Today is my birthday. My dear friend, Theresa, came to visit me so I've been taking the day off playing and doing fun stuff. I'm attaching a question I was asked while doing a column at Today's Christian Woman Magazine. I think sometimes our girlfriends, as dear as they can be, can sometimes say things that get on our nerves. What are we to do? Here is my response to this woman's dilemma.
Question: My friend is constantly telling me how I should discipline my children and how I’m too lenient. It’s really getting on my nerves. I love my friend and we always have a great time together – except when she starts in on my kids. How can I kindly tell her to mind her own business without it ruining our friendship?
Answer: A good girlfriend is a wonderful gift. But a healthy relationship must include the freedom to disagree about issues and to be honest about how you feel.
Before I give you some tips on how to have a heart to heart talk with your friend, let me first ask you if you’ve taken some time to ask God if there is any truth about her concerns?
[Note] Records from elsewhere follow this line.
theorem trans (h : Paging p q) (k : Paging q r) : Paging p r :=
  ⟨h.same.trans k.same, k.supply.trans h.supply, k.pins.trans h.pins, fun d => (k.form d).trans (h.form d)⟩

theorem ite {b : Prop} [Decidable b] (hq : Paging p q) (hr : Paging p r) : Paging p (if b then q else r) := by
  split
  · exact hq
  · exact hr

theorem modify (i : SlotId) {f : Callout → Callout} (p : Part) (hf : ∀ c, p.callout? i = some c → (f c).heading = c.heading) :
    Paging p (p.modify i f) := by
  refine ⟨p.modify_pages i f, by rw [Part.modify_eq], by rw [Part.modify_eq], Part.formPages_congr (by rw [Part.roster_modify])
    (fun m => by rw [Part.member?, Part.roster_modify]; rfl) fun j => ?_⟩
  rw [Part.callout?_modify]
  split
  · next h =>
    subst h
    cases hc : p.callout? i with
    | none => rfl
    | some c => exact congrArg some (hf c hc)
  · rfl

theorem raise (n : Notice) (p : Part) : Paging p (p.raise n) := ⟨⟨rfl, rfl⟩, rfl, rfl, fun _ => rfl⟩

theorem setRun (x : Option SirenRun) (p : Part) : Paging p (p.setRun x) := ⟨⟨rfl, rfl⟩, rfl, rfl, fun _ => rfl⟩

theorem sirenOwnCycles (pat : PatternId) (p : Part) : Paging p (p.sirenOwnCycles pat) := by
  unfold Part.sirenOwnCycles Part.sirenRequest
  split
  · exact .refl p
  · split <;> exact .setRun _ p

theorem nextSites (h : Paging p q) (d : Demand) : q.nextSites d = p.nextSites d := by
  rw [Part.nextSites_eq, Part.nextSites_eq, h.supply, h.same.2]

theorem batchFor (h : Paging p q) (d : Demand) : q.batchFor d = p.batchFor d := by
  unfold Part.batchFor
  rw [h.nextSites, h.form]

theorem admission (h : Paging p q) (d : Demand) : Paging (p.admission d) (q.admission d) := by
  have hform (e : Demand) : (q.admission d).formPages e = (p.admission d).formPages e := by
    rw [Part.admission_eq, Part.admission_eq]
    exact h.form e
  refine ⟨⟨?_, ?_⟩, ?_, ?_, hform⟩ <;> rw [Part.admission_eq, Part.admission_eq]
  · simp only [h.form, h.nextSites, h.batchFor, h.same.1]
  · simp only [h.same.2]
  · exact h.supply
  · exact h.pins

theorem demand (h : Paging p q) (d : Demand) : Paging (p.demand d) (q.demand d) := by
  unfold Part.demand
  rw [h.same.1]
  split
  · exact h.admission d
  · split
    · exact ⟨⟨congrArg (fun x : PageQueue => { x with demands := x.demands ++ [d] }) h.same.1, h.same.2⟩, h.supply, h.pins, h.form⟩
    · exact ⟨⟨congrArg (fun x : PageQueue => { x with reports := x.reports ++ [Report.ended d.owner d.kind .dropped true] }) h.same.1,
        h.same.2⟩, h.supply, h.pins, h.form⟩

end Paging

/-- A command that hands over one demand. -/
theorem Paging.handed (hquiet : s.Quiet) (h : Paging (s.demand d) p) : Handed d s p.finish :=
  Part.handed_finish hquiet h.same (by rw [h.pins, (s.demand_onlyPages d).pins]) (h.supply.trans (s.demand_onlyPages d).supply)

/-! ### Siren requests -/

theorem Part.finish_run (p : Part) : p.finish.station.run = p.station.run := by
  show p.work.station.run = _
  rw [p.finish_work.1.station]

theorem sirenAsked_of {pat : PatternId} (hst : p.station = s.station) (hsupply : p.supply = s.supply)
    (ht : t.station.run = (p.sirenOwnCycles pat).station.run) : SirenAsked pat s t := by
  unfold SirenAsked
  rw [ht, ← hst, ← hsupply]
  unfold Part.sirenOwnCycles Part.sirenRequest
  split
  · rfl
  · cases p.station.run <;> rfl

end Sys2Proof.Machine

/-! The response window's expiry: the ladder (R16, R116 to R121). -/

namespace Sys2Proof.Machine
open Sys2Proof

variable {p s t : Part} {i : SlotId} {c d : Callout}

/-! ### What an expiry leaves of its callout -/

/-- The secondary groups a rise to level 2 asks for (R119). -/
def Callout.askedGroups (c : Callout) : GroupSet := c.secondary &&& ~~~c.primary

/-- The third rise: aid is requested (R120). -/
def Callout.raisedToThree (c : Callout) : Callout :=
  { c with level := 3, flags := { c.flags with aidRequested := true } }

/-- The callout exhausted (R121). -/
def Callout.exhaustedAt (c : Callout) : Callout := { c.stopWindow with exhausted := true }

/-- The callout after the expiry of its window. -/
def Part.escalated (p : Part) (c : Callout) : Callout :=
  match c.level with
  | 0 => (c.raisedTo 1 (p.repageSelection c)).startWindow
  | 1 => (c.raisedToTwo (p.judgedYes c.askedGroups) c.askedGroups).startWindow
  | 2 => c.raisedToThree.startWindow
  | 3 => c.exhaustedAt

theorem Part.escalated_state (p : Part) (c : Callout) : (p.escalated c).state = c.state := by
  unfold Part.escalated
  split <;> rfl

theorem Part.escalated_one (h : c.level = 0) (p : Part) :
    p.escalated c = (c.raisedTo 1 (p.repageSelection c)).startWindow := by
  unfold Part.escalated
  rw [h]

theorem Part.escalated_two (h : c.level = 1) (p : Part) :
    p.escalated c = (c.raisedToTwo (p.judgedYes c.askedGroups) c.askedGroups).startWindow := by
  unfold Part.escalated
  rw [h]

theorem Part.escalated_three (h : c.level = 2) (p : Part) : p.escalated c = c.raisedToThree.startWindow := by
  unfold Part.escalated
  rw [h]

theorem Part.escalated_exhaust (h : c.level = 3) (p : Part) : p.escalated c = c.exhaustedAt := by
  unfold Part.escalated
  rw [h]

/-- Below level 3 the level rises by one and the window starts again (R116). -/
theorem Part.escalated_rises (hl : c.level < 3) (p : Part) : (p.escalated c).level.val = c.level.val + 1
    ∧ (p.escalated c).responseWindow = .start c.window ∧ (p.escalated c).exhausted = c.exhausted := by
  match h : c.level with
  | 0 =>
    rw [Part.escalated_one h]
    exact ⟨rfl, rfl, rfl⟩
  | 1 =>
    rw [Part.escalated_two h]
    exact ⟨rfl, rfl, rfl⟩
  | 2 =>
    rw [Part.escalated_three h]
    exact ⟨rfl, rfl, rfl⟩
  | 3 => exact absurd (h ▸ hl) (Fin.lt_irrefl 3)

/-- Groups join at the second rise alone. -/
theorem Part.escalated_groups (hl : c.level ≠ 1) (p : Part) :
    (p.escalated c).primary = c.primary ∧ (p.escalated c).secondary = c.secondary := by
  match h : c.level with
  | 0 =>
    rw [Part.escalated_one h]
    exact ⟨rfl, rfl⟩
  | 1 => exact absurd h hl
  | 2 =>
    rw [Part.escalated_three h]
    exact ⟨rfl, rfl⟩
  | 3 =>
    rw [Part.escalated_exhaust h]
    exact ⟨rfl, rfl⟩

theorem Part.escalate_one (h : c.level = 0) (p : Part) (i : SlotId) :
    p.escalate i c = (p.levelOne i c).restartWindow i := by
  unfold Part.escalate
  rw [h]

theorem Part.escalate_two (h : c.level = 1) (p : Part) (i : SlotId) :
    p.escalate i c = (p.levelTwo i c).restartWindow i := by
  unfold Part.escalate
  rw [h]

theorem Part.escalate_three (h : c.level = 2) (p : Part) (i : SlotId) :
    p.escalate i c = (p.levelThree i).restartWindow i := by
  unfold Part.escalate
  rw [h]

theorem Part.escalate_exhaust (h : c.level = 3) (p : Part) (i : SlotId) : p.escalate i c = p.exhaust i := by
  unfold Part.escalate
  rw [h]

theorem Part.callout?_sirenOwnCycles (pat : PatternId) (p : Part) (i : SlotId) :
    (p.sirenOwnCycles pat).callout? i = p.callout? i := by
  unfold Part.sirenOwnCycles Part.sirenRequest
  split
  · rfl
  · split <;> rfl

theorem Part.callout?_restartWindow (h : p.callout? i = some c) : (p.restartWindow i).callout? i = some c.startWindow := by
  rw [Part.restartWindow, Part.callout?_modify_self, h]
  rfl

/-- The first rise with its re-page (R117). -/
def Part.repaging (i : SlotId) (c : Callout) (p : Part) : Part :=
  if p.repageSelection c = [] then p.modify i (Callout.raisedTo 1 (p.repageSelection c))
  else (p.modify i (Callout.raisedTo 1 (p.repageSelection c))).demandMembers .repage c.owner (p.repageSelection c)

theorem Part.levelOne_eq (p : Part) (i : SlotId) (c : Callout) : p.levelOne i c =
    if c.sirenPolicy = .none then p.repaging i c else (p.repaging i c).sirenOwnCycles c.sirenPattern := rfl

theorem Part.callout?_repaging (hc : p.callout? i = some c) :
    (p.repaging i c).callout? i = some (c.raisedTo 1 (p.repageSelection c)) := by
  have hraised : (p.modify i (Callout.raisedTo 1 (p.repageSelection c))).callout? i
      = some (c.raisedTo 1 (p.repageSelection c)) := by
    rw [Part.callout?_modify_self, hc]
    rfl
  unfold Part.repaging
  split
  · exact hraised
  · rw [Part.demandMembers, Part.callout?_demand, hraised]

theorem Part.callout?_levelOne (hc : p.callout? i = some c) :
    (p.levelOne i c).callout? i = some (c.raisedTo 1 (p.repageSelection c)) := by
  rw [Part.levelOne_eq]
  split
  · exact Part.callout?_repaging hc
  · rw [Part.callout?_sirenOwnCycles]
    exact Part.callout?_repaging hc

theorem Part.callout?_levelTwo (hc : p.callout? i = some c) :
    (p.levelTwo i c).callout? i = some (c.raisedToTwo (p.judgedYes c.askedGroups) c.askedGroups) := by
  have hraised : (p.modify i (Callout.raisedToTwo (p.judgedYes c.askedGroups) c.askedGroups)).callout? i
      = some (c.raisedToTwo (p.judgedYes c.askedGroups) c.askedGroups) := by
    rw [Part.callout?_modify_self, hc]
    rfl
  show (if p.judgedYes c.askedGroups = 0#16 then p.modify i (Callout.raisedToTwo (p.judgedYes c.askedGroups) c.askedGroups)
    else (p.modify i (Callout.raisedToTwo (p.judgedYes c.askedGroups) c.askedGroups)).demandGroups .escalate c.owner
      (p.judgedYes c.askedGroups)).callout? i = _
  split
  · exact hraised
  · rw [Part.demandGroups, Part.callout?_demand, hraised]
My dear friend Theresa has said some hard things to me over our twenty-five year friendship. Although I never liked hearing them, much of the time she was right. The psalmists says, “Let the godly strike me! It will be a kindness! If they correct me, it is soothing medicine. Don’t let me refuse it” (Psalm 141:5).
Is it possible that God might be using your friend to help you see areas in your parenting that he wants you to look at?
On the other hand, people are individuals and don’t always do things the same way. Being different doesn’t mean one way is right and the other wrong. Your style of parenting may be more lenient than your friend’s but still be wise, loving and godly.
To maximize the best possible receptivity to what you have to say to your friend, prepare what you want to say with prayer and practice. Blurting out our negative feelings at the moment of their greatest intensity often does ruin friendships. Set aside some specific time you can talk uninterrupted by the children. Begin by affirming her and your friendship before you share your concerns.
You might say something like this. “I love you and deeply value our friendship. I think you are a great mom and a wise woman. I’ve prayerfully considered what you’ve been telling me about being too lenient with my kids and I don’t think that’s true. I do parent differently than you do but that doesn’t make it wrong. I’d really appreciate it if you wouldn’t comment anymore on the way I raise my kids. I know you mean well but it upsets me.
Your friend might be surprised by your honesty, but if it’s a healthy friendship, she will be thankful for it.